- [Collected data entries]
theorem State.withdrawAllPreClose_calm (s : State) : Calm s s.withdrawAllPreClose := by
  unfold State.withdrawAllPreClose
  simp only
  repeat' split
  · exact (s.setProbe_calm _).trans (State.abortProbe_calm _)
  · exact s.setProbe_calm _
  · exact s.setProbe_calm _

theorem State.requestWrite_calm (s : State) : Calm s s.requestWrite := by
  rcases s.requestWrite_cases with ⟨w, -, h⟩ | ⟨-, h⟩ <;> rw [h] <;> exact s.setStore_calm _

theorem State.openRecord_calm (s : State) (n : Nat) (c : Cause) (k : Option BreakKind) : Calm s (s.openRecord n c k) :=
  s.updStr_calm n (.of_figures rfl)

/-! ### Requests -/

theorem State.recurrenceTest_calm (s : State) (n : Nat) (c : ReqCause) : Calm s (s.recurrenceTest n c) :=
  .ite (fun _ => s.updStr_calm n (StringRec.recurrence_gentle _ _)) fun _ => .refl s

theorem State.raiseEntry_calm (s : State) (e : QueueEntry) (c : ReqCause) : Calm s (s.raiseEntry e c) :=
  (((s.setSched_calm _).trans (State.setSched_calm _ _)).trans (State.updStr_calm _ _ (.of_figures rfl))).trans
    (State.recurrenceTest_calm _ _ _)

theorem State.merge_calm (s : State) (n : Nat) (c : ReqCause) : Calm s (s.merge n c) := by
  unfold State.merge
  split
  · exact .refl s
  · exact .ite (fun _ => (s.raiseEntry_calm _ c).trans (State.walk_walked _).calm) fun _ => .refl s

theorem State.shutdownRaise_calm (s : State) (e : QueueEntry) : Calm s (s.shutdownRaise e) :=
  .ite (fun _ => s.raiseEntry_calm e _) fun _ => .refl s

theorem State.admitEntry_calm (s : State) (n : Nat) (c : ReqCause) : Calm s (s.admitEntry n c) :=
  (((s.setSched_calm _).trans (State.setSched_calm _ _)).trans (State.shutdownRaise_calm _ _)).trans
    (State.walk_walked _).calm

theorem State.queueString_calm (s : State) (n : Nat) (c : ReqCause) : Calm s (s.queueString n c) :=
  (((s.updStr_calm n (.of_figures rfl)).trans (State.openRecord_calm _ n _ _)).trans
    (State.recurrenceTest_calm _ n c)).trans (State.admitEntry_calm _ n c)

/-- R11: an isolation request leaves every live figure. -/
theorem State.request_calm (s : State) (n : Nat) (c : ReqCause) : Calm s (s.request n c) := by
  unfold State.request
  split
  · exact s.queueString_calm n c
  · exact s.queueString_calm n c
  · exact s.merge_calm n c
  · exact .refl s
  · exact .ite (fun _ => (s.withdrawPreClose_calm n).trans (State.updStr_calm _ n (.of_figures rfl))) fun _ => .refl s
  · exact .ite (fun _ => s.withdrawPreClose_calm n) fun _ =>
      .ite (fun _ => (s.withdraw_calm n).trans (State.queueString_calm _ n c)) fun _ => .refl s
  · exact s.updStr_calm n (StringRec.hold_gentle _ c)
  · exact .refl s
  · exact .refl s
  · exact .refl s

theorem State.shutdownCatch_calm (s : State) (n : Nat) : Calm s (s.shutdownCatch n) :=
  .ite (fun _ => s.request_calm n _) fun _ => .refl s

==

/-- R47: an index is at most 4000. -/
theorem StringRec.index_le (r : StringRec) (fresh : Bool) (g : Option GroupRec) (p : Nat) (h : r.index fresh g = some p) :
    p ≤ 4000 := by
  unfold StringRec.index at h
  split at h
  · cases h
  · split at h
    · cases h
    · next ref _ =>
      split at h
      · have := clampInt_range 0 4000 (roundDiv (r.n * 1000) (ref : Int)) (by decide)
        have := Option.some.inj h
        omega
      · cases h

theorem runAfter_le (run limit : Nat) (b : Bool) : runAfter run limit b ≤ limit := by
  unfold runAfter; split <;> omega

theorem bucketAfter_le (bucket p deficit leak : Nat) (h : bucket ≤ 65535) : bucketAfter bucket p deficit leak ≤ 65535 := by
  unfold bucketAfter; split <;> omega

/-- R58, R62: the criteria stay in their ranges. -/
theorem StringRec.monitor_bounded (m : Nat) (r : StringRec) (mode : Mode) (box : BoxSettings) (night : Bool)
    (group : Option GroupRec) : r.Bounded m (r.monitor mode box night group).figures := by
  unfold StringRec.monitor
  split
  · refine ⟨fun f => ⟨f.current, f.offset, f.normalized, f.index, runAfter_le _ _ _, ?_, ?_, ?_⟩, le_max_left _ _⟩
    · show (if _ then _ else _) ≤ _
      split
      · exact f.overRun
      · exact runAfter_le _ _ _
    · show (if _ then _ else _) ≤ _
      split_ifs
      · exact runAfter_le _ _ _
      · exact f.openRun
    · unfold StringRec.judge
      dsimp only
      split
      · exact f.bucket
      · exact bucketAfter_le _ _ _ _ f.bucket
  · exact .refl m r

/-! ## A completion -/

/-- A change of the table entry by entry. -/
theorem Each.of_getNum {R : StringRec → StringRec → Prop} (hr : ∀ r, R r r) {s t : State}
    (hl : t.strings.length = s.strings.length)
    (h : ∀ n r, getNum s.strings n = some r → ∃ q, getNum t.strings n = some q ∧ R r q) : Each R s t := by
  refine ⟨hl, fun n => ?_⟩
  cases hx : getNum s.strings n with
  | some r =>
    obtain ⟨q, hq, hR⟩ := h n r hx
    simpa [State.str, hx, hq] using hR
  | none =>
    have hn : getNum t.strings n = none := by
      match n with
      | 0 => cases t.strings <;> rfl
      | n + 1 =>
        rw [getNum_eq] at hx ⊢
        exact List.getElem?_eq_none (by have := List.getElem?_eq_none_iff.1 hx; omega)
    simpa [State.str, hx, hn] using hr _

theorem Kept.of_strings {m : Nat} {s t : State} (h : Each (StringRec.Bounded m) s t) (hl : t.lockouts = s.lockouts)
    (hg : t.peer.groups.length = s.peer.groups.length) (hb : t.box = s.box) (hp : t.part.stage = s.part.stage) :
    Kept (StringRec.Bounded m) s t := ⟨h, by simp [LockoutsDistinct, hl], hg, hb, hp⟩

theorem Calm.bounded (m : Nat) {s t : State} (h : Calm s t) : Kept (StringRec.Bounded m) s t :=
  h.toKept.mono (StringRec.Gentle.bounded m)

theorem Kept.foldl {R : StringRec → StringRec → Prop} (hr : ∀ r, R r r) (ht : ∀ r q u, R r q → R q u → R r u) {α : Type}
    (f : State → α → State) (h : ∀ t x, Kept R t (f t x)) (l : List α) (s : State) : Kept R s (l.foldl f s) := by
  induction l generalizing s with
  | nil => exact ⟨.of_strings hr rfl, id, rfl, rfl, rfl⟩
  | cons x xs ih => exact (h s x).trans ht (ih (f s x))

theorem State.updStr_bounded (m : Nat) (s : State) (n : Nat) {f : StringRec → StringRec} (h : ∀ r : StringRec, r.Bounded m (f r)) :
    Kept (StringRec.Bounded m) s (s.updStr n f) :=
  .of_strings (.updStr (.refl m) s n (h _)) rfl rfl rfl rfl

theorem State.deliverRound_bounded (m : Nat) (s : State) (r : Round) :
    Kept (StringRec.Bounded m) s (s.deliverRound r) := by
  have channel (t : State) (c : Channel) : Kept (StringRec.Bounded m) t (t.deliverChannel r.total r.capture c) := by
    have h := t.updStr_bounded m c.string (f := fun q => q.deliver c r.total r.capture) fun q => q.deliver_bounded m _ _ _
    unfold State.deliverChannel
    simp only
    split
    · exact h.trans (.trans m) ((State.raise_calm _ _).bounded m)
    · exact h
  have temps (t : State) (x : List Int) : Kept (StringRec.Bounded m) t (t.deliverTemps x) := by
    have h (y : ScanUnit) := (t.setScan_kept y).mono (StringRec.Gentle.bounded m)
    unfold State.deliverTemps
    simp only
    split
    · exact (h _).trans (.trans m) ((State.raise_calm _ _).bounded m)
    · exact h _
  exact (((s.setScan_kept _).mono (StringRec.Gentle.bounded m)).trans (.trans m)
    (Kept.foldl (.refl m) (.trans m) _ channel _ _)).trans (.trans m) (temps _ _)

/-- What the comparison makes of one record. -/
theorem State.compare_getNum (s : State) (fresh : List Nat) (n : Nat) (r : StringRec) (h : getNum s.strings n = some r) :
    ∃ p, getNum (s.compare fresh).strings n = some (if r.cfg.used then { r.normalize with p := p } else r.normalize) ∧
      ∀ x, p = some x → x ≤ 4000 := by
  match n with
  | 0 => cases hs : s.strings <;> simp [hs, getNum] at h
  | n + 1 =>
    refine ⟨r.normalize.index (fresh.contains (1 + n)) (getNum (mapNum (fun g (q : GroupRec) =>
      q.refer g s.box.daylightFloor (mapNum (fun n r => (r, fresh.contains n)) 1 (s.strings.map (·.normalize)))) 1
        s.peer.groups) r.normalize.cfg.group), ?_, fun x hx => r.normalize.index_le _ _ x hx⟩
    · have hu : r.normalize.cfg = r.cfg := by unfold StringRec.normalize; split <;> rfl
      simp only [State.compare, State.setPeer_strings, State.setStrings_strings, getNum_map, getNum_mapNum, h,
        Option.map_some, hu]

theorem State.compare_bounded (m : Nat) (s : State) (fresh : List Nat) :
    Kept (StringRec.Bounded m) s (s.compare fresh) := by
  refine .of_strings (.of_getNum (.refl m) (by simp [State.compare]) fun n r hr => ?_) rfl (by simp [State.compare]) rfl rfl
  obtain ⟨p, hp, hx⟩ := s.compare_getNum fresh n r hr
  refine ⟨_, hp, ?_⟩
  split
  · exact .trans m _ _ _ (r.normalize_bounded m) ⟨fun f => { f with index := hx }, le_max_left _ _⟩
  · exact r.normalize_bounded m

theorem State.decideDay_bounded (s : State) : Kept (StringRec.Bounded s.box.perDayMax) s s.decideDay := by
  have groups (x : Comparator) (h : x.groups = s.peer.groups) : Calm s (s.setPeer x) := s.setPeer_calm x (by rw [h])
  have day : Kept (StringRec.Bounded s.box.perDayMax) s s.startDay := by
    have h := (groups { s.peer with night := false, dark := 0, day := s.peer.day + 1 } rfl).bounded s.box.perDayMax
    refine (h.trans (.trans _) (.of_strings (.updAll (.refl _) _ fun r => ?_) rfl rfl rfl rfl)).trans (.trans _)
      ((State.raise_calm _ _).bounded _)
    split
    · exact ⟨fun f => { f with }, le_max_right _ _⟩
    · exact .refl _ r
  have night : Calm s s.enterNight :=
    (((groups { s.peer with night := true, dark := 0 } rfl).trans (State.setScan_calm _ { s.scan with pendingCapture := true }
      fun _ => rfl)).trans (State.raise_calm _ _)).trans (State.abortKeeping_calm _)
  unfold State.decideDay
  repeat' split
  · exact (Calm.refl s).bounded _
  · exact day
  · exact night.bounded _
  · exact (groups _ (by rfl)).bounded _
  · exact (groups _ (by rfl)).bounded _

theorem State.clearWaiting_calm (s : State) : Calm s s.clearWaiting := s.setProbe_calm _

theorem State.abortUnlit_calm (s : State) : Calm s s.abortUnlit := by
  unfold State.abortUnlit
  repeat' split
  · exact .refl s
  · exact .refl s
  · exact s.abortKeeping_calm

- [Description of the task]
All lines in the data above from the one with "theorem State.withdrawAllPreClose_calm (s" through the one with "(State.updStr_calm _ _ (.of_figures rfl))).trans" must be repeated exactly, and no others.

- [Task output]
theorem State.withdrawAllPreClose_calm (s : State) : Calm s s.withdrawAllPreClose := by
  unfold State.withdrawAllPreClose
  simp only
  repeat' split
  · exact (s.setProbe_calm _).trans (State.abortProbe_calm _)
  · exact s.setProbe_calm _
  · exact s.setProbe_calm _

theorem State.requestWrite_calm (s : State) : Calm s s.requestWrite := by
  rcases s.requestWrite_cases with ⟨w, -, h⟩ | ⟨-, h⟩ <;> rw [h] <;> exact s.setStore_calm _

theorem State.openRecord_calm (s : State) (n : Nat) (c : Cause) (k : Option BreakKind) : Calm s (s.openRecord n c k) :=
  s.updStr_calm n (.of_figures rfl)

/-! ### Requests -/

theorem State.recurrenceTest_calm (s : State) (n : Nat) (c : ReqCause) : Calm s (s.recurrenceTest n c) :=
  .ite (fun _ => s.updStr_calm n (StringRec.recurrence_gentle _ _)) fun _ => .refl s

theorem State.raiseEntry_calm (s : State) (e : QueueEntry) (c : ReqCause) : Calm s (s.raiseEntry e c) :=
  (((s.setSched_calm _).trans (State.setSched_calm _ _)).trans (State.updStr_calm _ _ (.of_figures rfl))).trans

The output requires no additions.